We also had an issue that certain pages needed to be fairly fresh (eg, entry pages where a vote count might change often). We couldn’t set up Cloudflare’s page rules for all the different categories so we rather opted to set Cloudflare to obey our cache-control headers and I then coded up a filter in WordPress to send the correct cache control timeout values. This script also checks the server load so during periods of high load it automatically gets cloudflare to cache the content for a little bit longer.
Our MySQL server also got its own 64Gb Ram, SSD server. This server is optimised to handle MySQL and as that’s its only task, and combined with w3 total cache and cloudflare on the front end it did amazingly well.
As I’ve mentioned, cloudflare sits right in the front and handles a lot of the traffic. Because I’ve scripted our application to send timeouts based on server load we manage to keep our pages fresh, but balance freshness against up time during peak load times.
Cloudflare is great for caching but also for giving edge locations closer to our users than our data centre.
The result was that during certain peaks the server load peaked at about 1.8. That’s really high but it should also be noted that that was in the beginning where we were still making adjustments and having to clear caches a bit more than we would have liked. In spite of the load the site kept working well and remained fast throughout, so all round we had smiles on our faces!

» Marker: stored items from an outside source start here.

-- ==== Sys2Proof/Machine/Pass.lean ====
section
/-! DEFINITION. The commands of the Pass links (08 R149-R179, R429): sending, receiving, retraining, opening and closing. -/

namespace Sys2Proof.Machine

/-! ## What arrives (R15) -/

/-- A frame arrives at link `l`. On a short link it is the frame that has waited longest on the wire of the endpoint it joins,
from which it goes; nothing else arrives there (R15, R16) (in part DEDUCED, log entry 52). -/
def arrived (s : State) (p l : Fin 8) (f : Frame) : Option State :=
  match shortPeer p l with
  | none => some s
  | some (q, m) =>
    if s.plains[q].links[m].wire.head? = some f then some (modPlain s q fun P => modLink P m fun L => { L with wire := L.wire.tail }) else none

/-- A frame has come out of the codewords of a link whose lanes carry them (R149). -/
def countArrival (L : Link) : Link := if lanesUp L.state then passFrame L else L

/-- What a row does with a frame that arrives: one that an uncorrectable codeword has carried fails its check, and is treated as
not received (R150, R155) (in part DEDUCED, log entry 51). -/
def onArrival (p l : Fin 8) (f : Frame) (k : State → State) (s : State) : Out :=
  match arrived s p l f with
  | none => .next s
  | some s =>
    let L := s.plains[p].links[l]
    let s := modPlain s p fun P => modLink P l countArrival
    if lanesUp L.state && nextSpoilt L then .next (modPlain s p fun P => modLink P l fun L => { L with crcCnt := satInc L.crcCnt }) else .next (k s)

/-! ## Taking words from q6 (R165) -/

/-- Steps whose words may be taken: a step that back-pressure holds has not joined (R110, R165). -/
def joined (P : Plain) : Nat := if P.run.phase = .backPressure then P.run.stepCount - 1 else P.run.stepCount

/-- The order of words of one link: by step, then by tile (R165). -/
def pxBefore (a b : Nat × Fin 64) : Bool := decide (a.1 < b.1) || (decide (a.1 = b.1) && decide (a.2.val < b.2.val))

/-- The first word of link `l` in a tile's q6: its stamp, and whether it is at the head. -/
def firstOf (l : Fin 8) (q : List PxWord) : Option (Nat × Bool) :=
  match q.findIdx? fun x => x.link = l with
  | none => none
  | some i => (q[i]?).map fun x => (x.stamp, i == 0)

/-- The next word of link `l` in push order: its tile, and whether it is at the head of that tile's q6 (R165). -/
def nextPx (P : Plain) (l : Fin 8) : Option (Fin 64 × Nat × Bool) :=
  (List.finRange 64).foldl (fun best t =>
    match firstOf l (P.tiles[t].q6 ++ P.tiles[t].held6.toList), best with
    | none, _ => best
    | some (st, hd), none => some (t, st, hd)
    | some (st, hd), some (u, su, hu) => if pxBefore (st, t) (su, u) then some (t, st, hd) else some (u, su, hu)) none

/-- The word that the endpoint of link `l` can take now: at the head of its q6, from a joined step. -/
def waitingPx (P : Plain) (l : Fin 8) : Option (Fin 64 × PxWord) :=
  match nextPx P l with
  | some (t, st, true) => if st < joined P then (P.tiles[t].q6.head?).map fun x => (t, x) else none
  | _ => none

/-- A word for the link is discarded when taken (R165) (in part DEDUCED, log entry 23). -/
def discards (L : Link) (chan : Fin 64) : Bool := !L.en || decide (L.state ≠ .active) || !look false L.granted chan.val

/-- Pops the head of a tile's q6; a held push takes the room (R119). -/
def popPx (t : Fin 64) (P : Plain) : Plain := modTile P t fun T => admitHeld { T with q6 := T.q6.tail }

/-- PASS_TX_TAKE (R165): the endpoint takes its next word, or discards it; without a credit, or once its close has begun,
the word stays. -/
def execPassTxTake (p l : Fin 8) (s : State) : Out :=
  let P := s.plains[p]
  let L := P.links[l]
  match waitingPx P l with
  | none => .next s
  | some (t, x) =>
    if discards L x.chan then
      .next (modPlain s p fun P => modLink (popPx t P) l fun L => linkFlag { L with txDisc := satInc L.txDisc } 4)
    else if L.dueClosing.isSome ∨ look 0 L.cred x.chan.val = 0 then .next s
    else .next (modPlain s p fun P => modLink (popPx t P) l fun L =>
      { L with cred := put 0 L.cred x.chan.val (look 0 L.cred x.chan.val - 1), txWords := L.txWords ++ [(x.chan, x.data)] })

/-! ## Sending (R159) -/

/-- Words of the first channel at the front of the taken words, at most six. -/
def leadWords (ws : List (Fin 64 × Word)) : List (Fin 64 × Word) :=
  match ws with
  | [] => []
  | x :: r => (x :: r.takeWhile fun y => y.1 = x.1).take 6

/-- The frame that the taken words make is closed (R165): full, followed by another channel, or with no further word that
could join it. -/
def dataClosed (P : Plain) (l : Fin 8) (L : Link) : Bool :=
  let d := leadWords L.txWords
  decide (d.length = 6) || decide (d.length < L.txWords.length) ||
    match waitingPx P l, d with
    | some (_, x), y :: _ => decide (x.chan ≠ y.1) || discards L x.chan || look 0 L.cred x.chan.val == 0 || L.dueClosing.isSome
    | _, _ => true

/-- The number of the cycle that is next to begin. -/
def nextCycle (P : Plain) : Nat := if inCycle P then P.run.cycle + 1 else P.run.cycle

/-- CREDIT entries of the unreturned credits: at most 12 channels (R164). -/
def owedEntries (L : Link) : List (Nat × Nat) := (L.owed.map fun x => (x.1, min x.2 1023)).take 12

/-- A CREDIT entry (R153). -/
def creditEntry (x : Nat × Nat) : Nat := x.1 % 64 + x.2 % 1024 * 64

/-- A frame of 16-bit entries. -/
def entryFrame (typ flags : Nat) (es : List Nat) : Frame := mkFrame typ ((es.length + 1) / 2) flags (entryBytes es)

/-- A CREDIT frame of unreturned credits goes out. -/
def sendOwed (now : Nat) (L : Link) : Link :=
  let es := owedEntries L
  let owed := es.foldl (fun m x => put 0 m x.1 (look 0 m x.1 - x.2)) L.owed
  accept { L with owed := owed, owedAt := if owed = [] then none else L.owedAt, dueCredit := owed.any fun x => decide (6 ≤ x.2) } now
    (entryFrame 3 0 (es.map creditEntry))

/-- A DATA frame (R152, R165). -/
def dataFrame (ws : List (Fin 64 × Word)) : Frame :=
  { mkFrame 1 ws.length 0 (ws.flatMap fun x => leBytes 4 x.2.toNat) with chan := BitVec.ofNat 6 ((ws.head?).map fun x => x.1.val).get! }

/-- The next new sequenced frame in the order of R159; `none` when there is none. The second component: the end enters
DRAIN. -/
def sendNew (P : Plain) (l : Fin 8) (now : Nat) (L : Link) : Option (Link × Bool) :=
  match L.dueCycle with
  | f :: r => some (accept { L with dueCycle := r } now f, false)
  | [] =>
    match L.dueClosing, L.txWords with
    | some (reason, reply), [] =>
      some ({ accept { L with dueClosing := none } now (mkFrame 6 2 (b2n reply) (leBytes 6 (nextCycle P) ++ [reason.setWidth 8])) with
              state := .drain, closeSent := some now }, true)
    | _, _ =>
      if L.dueReturn ≠ [] then
        some (accept { L with dueReturn := L.dueReturn.drop 12 } now (entryFrame 7 0 ((L.dueReturn.take 12).map BitVec.toNat)), false)
      else if L.dueInit ≠ [] then
        some (accept { L with dueInit := L.dueInit.drop 12 } now (entryFrame 3 1 ((L.dueInit.take 12).map creditEntry)), false)
      else if L.dueCredit ∧ L.owed ≠ [] then some (sendOwed now L, false)
      else if L.txWords ≠ [] ∧ dataClosed P l L then
        let d := leadWords L.txWords
        some (accept { L with txWords := L.txWords.drop d.length } now (dataFrame d), false)
      else none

If we found we were hitting breaking points it would have been really simple to set up a few web servers on AWS with a couple of HAProxy load balancers. Our load balancers would point to our servers and cloudflare would point to our load balancers.
If we really felt like the database was the bottle neck (which it usually is) we could have set up load balanced mysql servers with HAProxy too. This is something I’m sure we’ll need to revisit as the site grows its user base.